▸ EXTRACTED RECORDS
········

-- ==== Sys2Proof/Tests/Slice0.lean ====
section
/-! SUPPORT. Sys2Proof/Tests/Slice0.lean: ill-formed terms, words of the spec decoded, single steps with the results of 95_test_vectors.md,
and for each obligation states and operands that meet its hypotheses. -/

namespace Sys2Proof.Tests

open Sys2Proof.Machine

/-! ### The test configuration, frames and Messages of 95_test_vectors.md section 1 -/

/-- CFG_T. -/
def cfgT : Config := { k := 7, n := ⟨4, 4⟩, ncmd := 8, table := Config.tableT, holdTicks := 3, txRetryMax := 0 }

/-- CFG_T1, "CFG_T with TX_RETRY_MAX = 1". -/
def cfgT1 : Config := { cfgT with txRetryMax := 1 }

def f1 : List Byte := [0x03, 0x01, 0x02, 0x05, 0xAA, 0xBB, 0, 0, 0, 0, 0]
def f2 : List Byte := [0xFF, 0x01, 0x02, 0x01, 0x11, 0x22, 0x33, 0x44, 0x55, 0x66, 0x77]
def f2' : List Byte := [0x03, 0x01, 0x02, 0x01, 0x11, 0x22, 0x33, 0x44, 0x55, 0x66, 0x77]
def f4 : List Byte := [0xFE, 0x02, 0x01, 0x03, 0x01, 0x02, 0x03, 0x04, 0, 0, 0]
def fu : List Byte := [0x03, 0x01, 0x02, 0x04, 0, 0, 0, 0, 0, 0, 0]
def fs : List Byte := [0x03, 0x01, 0x02]

def m1 : Message := ⟨3, 1, 2, 5, 2, [0xAA, 0xBB, 0, 0, 0, 0, 0]⟩
def m2 : Message := ⟨3, 1, 2, 1, 7, [0x11, 0x22, 0x33, 0x44, 0x55, 0x66, 0x77]⟩
def m3 : Message := ⟨0, 9, 8, 2, 0, [0xDE, 0xAD, 0xBE, 0xEF, 0, 0, 1]⟩
def m4 : Message := ⟨254, 2, 1, 3, 4, [1, 2, 3, 4, 0, 0, 0]⟩

def ma : Message := ⟨1, 1, 2, 1, 7, [0xA0, 0, 0, 0, 0, 0, 0]⟩
def mb : Message := ⟨2, 1, 2, 1, 7, [0xB0, 0, 0, 0, 0, 0, 0]⟩
def mc : Message := ⟨3, 1, 2, 1, 7, [0xC0, 0, 0, 0, 0, 0, 0]⟩
def md : Message := ⟨4, 1, 2, 1, 7, [0xD0, 0, 0, 0, 0, 0, 0]⟩

/-! ### Small states -/

/-- CFG_T right after reset. -/
def s0 : State := State.resetWith cfgT

/-- Q[0] driven by the script, with the given indices and slots. -/
def scripted (head tail : Nat) (slots : Memory) : State :=
  { s0 with queues := ⟨⟨slots, head, tail⟩, Queue.reset 4⟩, owner := ⟨some .script, none⟩ }

/-- Q[1] filled by the receive handler of UART, with the given indices and slots. -/
def routedCan (c : Config) (head tail : Nat) (slots : Memory) : State :=
  { State.resetWith c with queues := ⟨Queue.reset 4, ⟨slots, head, tail⟩⟩, owner := ⟨none, some .router⟩ }

/-- S6 after its line 4: head = 1, tail = 3. -/
def sixFour : State := scripted 1 3 [some ma, some mb, some mc, none]

/-- S6 after its line 5: head = 1, tail = 0, full. -/
def sixFive : State := scripted 1 0 [some ma, some mb, some mc, some md]

/-- S6 after its line 8: head = 3, tail = 0. -/
def sixEight : State := scripted 3 0 [some ma, some mb, some mc, some md]

/-- RV1, P5: Q[1] full with head = 0, tail = 3. -/
def fullCan : State := routedCan cfgT 0 3 [some m1, some m2, some m3, none]

/-- P5's start: Q[1] holds M1. -/
def oneCan : State := routedCan cfgT 0 1 [some m1, none, none, none]

/-- RV1's last line: Q[1] with head = 1, tail = 3. -/
def wrapCan : State := routedCan cfgT 1 3 [some m1, some m2, some m3, none]

/-- P1 after its line 3, at a given TX_RETRY_MAX and retry: worker 1 transmits F1. -/
def busyCan (c : Config) (retry : Nat) : State :=
  { routedCan c 1 1 [some m1, none, none, none] with
    workers := ⟨Worker.reset, ⟨.busy, some f1, retry⟩⟩
    out := { Streams.reset with tx := ⟨[], [.txStart .can f1]⟩ } }

/-- P1 after its line 4: a signal is pending. -/
def signalled : State := { s0 with ntf := ⟨.off, true, 0⟩ }

/-- The notifier ON with the given signal and ticks left. -/
def lit (sig : Bool) (cnt : Nat) : State :=
  { s0 with ntf := ⟨.on, sig, cnt⟩, out := { Streams.reset with ind := [.activate] } }

/-- Worker 1 between two sub-steps of its R.WSTART, on the queue of oneCan. -/
def insideWstart (p : DeqProgress) : State := { oneCan with deq := ⟨none, some p⟩ }
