-- ==== Sys2Proof/Machine/State.lean ====
section
/-!
DEFINITION. The state of the Sheran Z4, as plain data: the package, its dies and cores, contexts, queues, grids, teams,
groups, splits, and everything issued and not yet performed. INVENTORY.md lists each piece with the rule that names it.
Fields marked MODEL'S OWN are no state of the manual.
-/
namespace Sys2Proof.Machine

/-- Why the machine stops. -/
inductive Fault where
  /-- Raised by `exec` for an instruction of a split when no split is issuing (`State.cur` names none, or names one that
  does not exist). `step` never raises it. Safe: nothing happens. -/
  | noIssuer
  deriving DecidableEq, Repr

/-- Why the model gives no meaning. -/
inductive Refusal where
  /-- Raised by an arm of `exec` whose instruction has no meaning in the model yet. Safe: nothing happens. -/
  | notModelled (mnemonic : String)
  deriving DecidableEq, Repr

/-- The three address spaces (14 R255). -/
inductive Space where
  | global | scratch | priv
  deriving DecidableEq, Repr

/-- The scopes of the memory model (09 R178). -/
inductive Scope where
  | grp | team | core | dev | sys
  deriving DecidableEq, Repr

/-! ## Registers of quarters and groups -/

/-- Who wrote a latch: group and split (03 R75), and how often the split's MEMBERS had changed by then (05 R102). -/
structure Tag where
  gid : Nat
  sid : Nat
  epoch : Nat
  deriving DecidableEq, Repr

/-- One latch of a quarter's ring (05 R100). -/
structure Latch where
  val : LaneVec
  tag : Option Tag
  deriving DecidableEq, Repr

/-- A completed .DEV phase whose waiters still wait for the reductions that its harvest applied (09 R189): the phase's key, and
the greatest LT among its events (12 R230, R233). -/
structure PhaseDue where
  key : Nat × Nat
  lt : Option Nat
  deriving DecidableEq, Repr

/-- What a split waits for (03 R53, R67). `seen`: the home has met zero since (04 R93), and `lt` is the logical time of the
decrement that made it (12 R230). -/
inductive SplitState where
  | ready
  | joined
  | synced
  | waitJoin (va : DWord) (pa : Nat) (seen : Bool) (lt : Option Nat)
  | waitPhase (off phase : Nat) (due : Option PhaseDue)
  deriving DecidableEq, Repr
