-- ==== Sys2Proof/Machine/LaneClass.lean ====
section
/-!
DEFINITION. The lane class: LRED, LSCAN, MATCH (22 R358 to R361), PART, SHFL, VOTE (23 R379 to R382).
-/
namespace Sys2Proof.Machine

/-- The element type of a lane instruction: the integer type, or the float type. -/
def eltInt : EltTy → Option IntTy
  | .s32 => some .s32 | .b32 => some .b32 | .s64 => some .s64 | .b64 => some .b64
  | _ => none

def eltFlo : EltTy → FloTy
  | .f16x2 => .f16x2 | .bf16x2 => .bf16x2 | _ => .f32

/-- The conversion type of an element type's positions. -/
def eltCvt (u : EltTy) : CvtTy :=
  match eltInt u with
  | some t => intCvt t
  | none => floCvt (eltFlo u)

def eltPositions (u : EltTy) : Nat :=
  match eltInt u with
  | some _ => 1
  | none => (eltFlo u).positions

/-- ReduceOp of an integer type over codes (R359): 0 ADD, 1 MIN, 2 MAX, 3 AND, 4 OR, 5 XOR. -/
def reduceInt (t : IntTy) (op : Nat) (sat : Bool) (xs : List Nat) : Nat :=
  match xs with
  | [] => 0
  | x :: rest =>
    match op with
    | 0 => intFinish t sat ((xs.map (intVal t)).sum)
    | 1 => rest.foldl (fun a b => if intVal t b < intVal t a then b else a) x
    | 2 => rest.foldl (fun a b => if intVal t a < intVal t b then b else a) x
    | 3 => rest.foldl (fun a b => a &&& b) x
    | 4 => rest.foldl (fun a b => a ||| b) x
    | _ => rest.foldl (fun a b => a ^^^ b) x

/-- ReduceOp of a float type over codes, in ascending lane order (R359): the sum is exact and rounded once. -/
def reduceFlo (t : FloTy) (op : Nat) (E : REnv) (xs : List Nat) (L : Lane) : Nat × Lane :=
  let vs := xs.map (floVal t E)
  match vs with
  | [] => (0, L)
  | v :: rest =>
    if op = 0 then
      roundFlo t E (match firstNaN vs with
        | some n => n
        | none => rest.foldl (fAdd (E.rm == .rd)) v) fNone L
    else exactFlo t (rest.foldl (fMinMax (op == 2)) v) fNone L

/-- ReduceOp of one position. -/
def reducePos (u : EltTy) (op : Nat) (E : REnv) (xs : List Nat) (L : Lane) : Nat × Lane :=
  match eltInt u with
  | some t => (reduceInt t op E.sat xs, L)
  | none => reduceFlo (eltFlo u) op E xs L

/-- The identity an exclusive scan gives its first lane (R360). -/
def scanIdentity (u : EltTy) (op : Nat) : Nat :=
  match eltInt u with
  | some t =>
    let r := intRange t.signed t.width
    match op with
    | 1 => wrapInt t.width r.2
    | 2 => wrapInt t.width r.1
    | 3 => 2 ^ t.width - 1
    | _ => 0
  | none =>
    let inf := ((fmtOf (eltFlo u)).inf).getD 0
    match op with
    | 1 => inf
    | 2 => inf + 2 ^ ((fmtOf (eltFlo u)).w - 1)
    | _ => 0

/-- ReduceOp of every position over the fetched lanes. -/
def reduceAll (u : EltTy) (op : Nat) (E : REnv) (cols : List (List Nat)) (L : Lane) : Nat × Lane :=
  packLanes (eltCvt u).width (eltPositions u) (fun p L => reducePos u op E (cols.map fun c => c.getD p 0) L) L

/-- OP of LRED and LSCAN. -/
def laneOp (m : BitVec 7) : Nat := bits m 2 4

/-- A lane's source elements with what the lane gathered. -/
abbrev LaneSource := Nat × List Nat × Lane

/-- Source A of every lane of a set, mapped roundings made in each (R359). -/
def fetchLanes (u : Iss) (E : REnv) (x : RSrc) (lanes : List Nat) : List LaneSource :=
  lanes.map fun l => (l, fetchAll E (mapLanes u) 0 x l (Lane.start (u.g.srctr.get l)))

/-- LRED (R359). The lowest lane's counter makes the roundings of the result; a NaN produced there is one in every lane.
Each lane's outcome holds the result. -/
def lredOut (u : EltTy) (op : Nat) (E : REnv) (fs : List LaneSource) : List LaneOut :=
  match fs with
  | [] => []
  | f0 :: rest =>
    let (r, L0) := reduceAll u op E (fs.map fun f => f.2.1) { f0.2.2 with produced := false }
    (f0.1, r, { L0 with produced := f0.2.2.produced || L0.produced }) ::
      rest.map fun f => (f.1, r, { f.2.2 with produced := f.2.2.produced || L0.produced })

/-- LSCAN (R360). `before`: the lanes already met, in order. -/
def lscanOut (u : EltTy) (op : Nat) (excl : Bool) (E : REnv) (before : List (List Nat)) (fs : List LaneSource) :
    List LaneOut :=
  match fs with
  | [] => []
  | f :: rest =>
    let upto := before ++ [f.2.1]
    let cols := if excl then before else upto
    let r :=
      if cols.isEmpty then packLanes (eltCvt u).width (eltPositions u) (fun _ L => (scanIdentity u op, L)) f.2.2
      else reduceAll u op E cols f.2.2
    (f.1, r) :: lscanOut u op excl E upto rest

/-- The common course of a lane instruction that reads A as a vector over L, whatever its destination (R359, R379):
operand checks, slot checks, and the writes. -/
def runCross (u : Iss) (h : Hdr) (d : Opnd) (wide : Bool) (xs : List Src) (imm : Word) (legal : Bool)
    (f : REnv → List RSrc → List Nat → List LaneOut) : Eff :=
  if !(legal && dstOk u.g wide d && xs.all (srcLegal u.g false)) then operandIllegal u
  else match mapTrap u xs with
  | some e => e
  | none =>
    finishLanes u h d wide (xs.map Src.o) none (active u)
      (f (rEnv h u.p.fmt u.g.srseed) (xs.map (resolveSrc u imm)) (active u).toList)

/-- A lane instruction that has no effect and no fault when Active() is empty: LRED, PART, VOTE (R359, R380, R382). -/
def unlessEmpty (u : Iss) (e : Eff) : Eff := if active u == 0#64 then .done u.s else e

/-- A as LRED and LSCAN read it. -/
def laneSrc (u : EltTy) (f : RFmt) : Src := srcA f (eltCvt u) (eltPositions u)

def execLred (u : EltTy) (f : RFmt) (s : State) : Host.Outcome State Fault Refusal :=
  runInstr (.lred u f) (fun x =>
    unlessEmpty x <| runCross x f.h f.d (u.width == 64) [laneSrc u f] f.imm true fun E rs lanes =>
      match rs with
      | [a] => lredOut u (laneOp f.mod) E (fetchLanes x E a lanes)
      | _ => []) s

def execLscan (u : EltTy) (f : RFmt) (s : State) : Host.Outcome State Fault Refusal :=
  runInstr (.lscan u f) (fun x =>
    runCross x f.h f.d (u.width == 64) [laneSrc u f] f.imm (!isScalar f.d) fun E rs lanes =>
      match rs with
      | [a] => lscanOut u (laneOp f.mod) (f.mod.getLsbD 6) E [] (fetchLanes x E a lanes)
      | _ => []) s

/-- A register operand: what MATCH compares and PART reads as its key. -/
def isRegister : Opnd → Bool
  | .v _ | .s _ | .o _ | .l _ => true
  | _ => false

/-- A source read as bits: the word, or the pair of a 64-bit type. -/
def bitSrc (u : EltTy) (o : Opnd) : Src := { o, t := if u.width = 64 then .b64 else .b32 }

def execMatchLanes (u : EltTy) (f : RFmt) (s : State) : Host.Outcome State Fault Refusal :=
  runInstr (.matchLanes u f) (fun x =>
    runCross x f.h f.d true [bitSrc u f.a] f.imm (!isScalar f.d && isRegister f.a) fun _ rs lanes =>
      match rs with
      | [a] => lanes.map fun l =>
          (l, (Lanes.ofPred fun m => lanes.contains m && a.raw m == a.raw l).toNat, Lane.start (x.g.srctr.get l))
      | _ => []) s

/-- The classes of PART: distinct keys in order of their lowest lane (R380). -/
def partClasses (key : Nat → Nat) (lanes : List Nat) : List Nat :=
  lanes.foldl (fun ks l => if ks.contains (key l) then ks else ks ++ [key l]) []

/-- The lanes of a class. -/
def classLanes (key : Nat → Nat) (lanes : List Nat) (k : Nat) : List Nat := lanes.filter fun l => key l == k

/-- PART's result in lane `l` (R380). -/
def partWord (key : Nat → Nat) (lanes ks : List Nat) (l : Nat) : Nat :=
  (ks.idxOf (key l)) + 2 ^ 8 * ((classLanes key lanes (key l)).filter (· < l)).length + 2 ^ 16 * ks.length

def execPart (u : EltTy) (f : RFmt) (s : State) : Host.Outcome State Fault Refusal :=
  runInstr (.part u f) (fun x =>
    let a := resolveSrc x f.imm (bitSrc u f.a)
    let lanes := (active x).toList
    let ks := partClasses a.raw lanes
    let parts := (List.range 4).map fun k => match ks[k]? with
      | some key => Lanes.ofPred (classLanes a.raw lanes key).contains
      | none => 0#64
    unlessEmpty x <| runCross { x with g := { x.g with parts } } f.h f.d false [bitSrc u f.a] f.imm (!isScalar f.d && isRegister f.a) fun _ _ lanes =>
      lanes.map fun l => (l, partWord a.raw lanes ks l, Lane.start (x.g.srctr.get l))) s

/-- The source lane of SHFL and whether it lies in its segment (R381). -/
def shflLane (mode : Nat) (narrow : Bool) (l ctl : Nat) : Int × Bool :=
  let W := 2 ^ (6 - min (ctl / 256 % 8) 6)
  let W := if narrow then min W 32 else W
  let base := l / W * W
  let u := ctl % 128
  let x : Int := if u < 64 then u else (u : Int) - 128
  let s : Int := match mode with
    | 0 => ((base + u % W : Nat) : Int)
    | 1 => l + x
    | 2 => base + ((l : Int) - base + x) % (W : Int)
    | _ => ((base + (l ^^^ u) % W : Nat) : Int)
  (s, decide ((base : Int) ≤ s) && decide (s < (base : Int) + W))

def execShfl (u : EltTy) (f : RFmt) (s : State) : Host.Outcome State Fault Refusal :=
  runInstr (.shfl u f) (fun x =>
    let t := eltCvt u
    let a : Src := { o := f.a, t, n := eltPositions u }
    runCross x f.h f.d (u.width == 64) [a, { o := f.b, t := .b32 }] f.imm (!isScalar f.d && f.b != .zero) fun _ rs lanes =>
      match rs with
      | [a, b] => lanes.map fun l =>
          let (sl, ok) := shflLane (bits f.mod 4 2) x.g.narrow l (b.raw l)
          let v := a.raw (if ok && x.p.members.has sl.toNat then sl.toNat else l)
          let n := eltPositions u
          let w := t.width
          let r := (List.range n).foldl (fun r p =>
            r + applySign t (f.mod.getLsbD 0) (f.mod.getLsbD 1) (elemAt t v p) * 2 ^ (w * p)) 0
          (l, r, Lane.start (x.g.srctr.get l))
      | _ => []) s

/-- VOTE's result over the predicates of L in ascending lane order (R382). -/
def voteResult (mode : Nat) (lanes : List Nat) (pred : Nat → Bool) : Nat :=
  let ones := lanes.filter pred
  match mode with
  | 0 => bitOf (ones.length == lanes.length)
  | 1 => bitOf (!ones.isEmpty)
  | 2 => bitOf (ones.isEmpty || ones.length == lanes.length)
  | 3 => (Lanes.ofPred ones.contains).toNat
  | 4 => ones.length
  | _ => ones.headD 64

/-- B of VOTE: a scalar register, IMM or ZERO (R379). -/
def voteBitOk : Opnd → Bool
  | .s _ | .imm | .zero => true
  | _ => false

def execVote (u : EltTy) (f : RFmt) (s : State) : Host.Outcome State Fault Refusal :=
  runInstr (.vote u f) (fun x =>
    let mode := bits f.mod 2 3
    unlessEmpty x <| runCross x f.h f.d (mode == 3) [{ o := f.a, t := .b32 }, { o := f.b, t := .b32 }] f.imm (voteBitOk f.b)
      fun _ rs lanes => match rs with
        | [a, b] =>
          let r := voteResult mode lanes fun l => (a.raw l).testBit (b.raw l % 32)
          lanes.map fun l => (l, r, Lane.start (x.g.srctr.get l))
        | _ => []) s

end Sys2Proof.Machine
end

········

▸ YOUR OBJECTIVE
Could you return exactly the stretch of the data above that starts at the line with "def insideWstart (p" and ends at the line with "inductive Scope where", both lines included?

▸ ANSWER BOX
def insideWstart (p : DeqProgress) : State := { oneCan with deq := ⟨none, some p⟩ }
-- ==== Sys2Proof/Machine/State.lean ====
section
/-!
DEFINITION. The state of the Sheran Z4, as plain data: the package, its dies and cores, contexts, queues, grids, teams,
groups, splits, and everything issued and not yet performed. INVENTORY.md lists each piece with the rule that names it.
Fields marked MODEL'S OWN are no state of the manual.
-/
namespace Sys2Proof.Machine

/-- Why the machine stops. -/
inductive Fault where
  /-- Raised by `exec` for an instruction of a split when no split is issuing (`State.cur` names none, or names one that
  does not exist). `step` never raises it. Safe: nothing happens. -/
  | noIssuer
  deriving DecidableEq, Repr

/-- Why the model gives no meaning. -/
inductive Refusal where
  /-- Raised by an arm of `exec` whose instruction has no meaning in the model yet. Safe: nothing happens. -/
  | notModelled (mnemonic : String)
  deriving DecidableEq, Repr

/-- The three address spaces (14 R255). -/
inductive Space where
  | global | scratch | priv
  deriving DecidableEq, Repr

/-- The scopes of the memory model (09 R178). -/
inductive Scope where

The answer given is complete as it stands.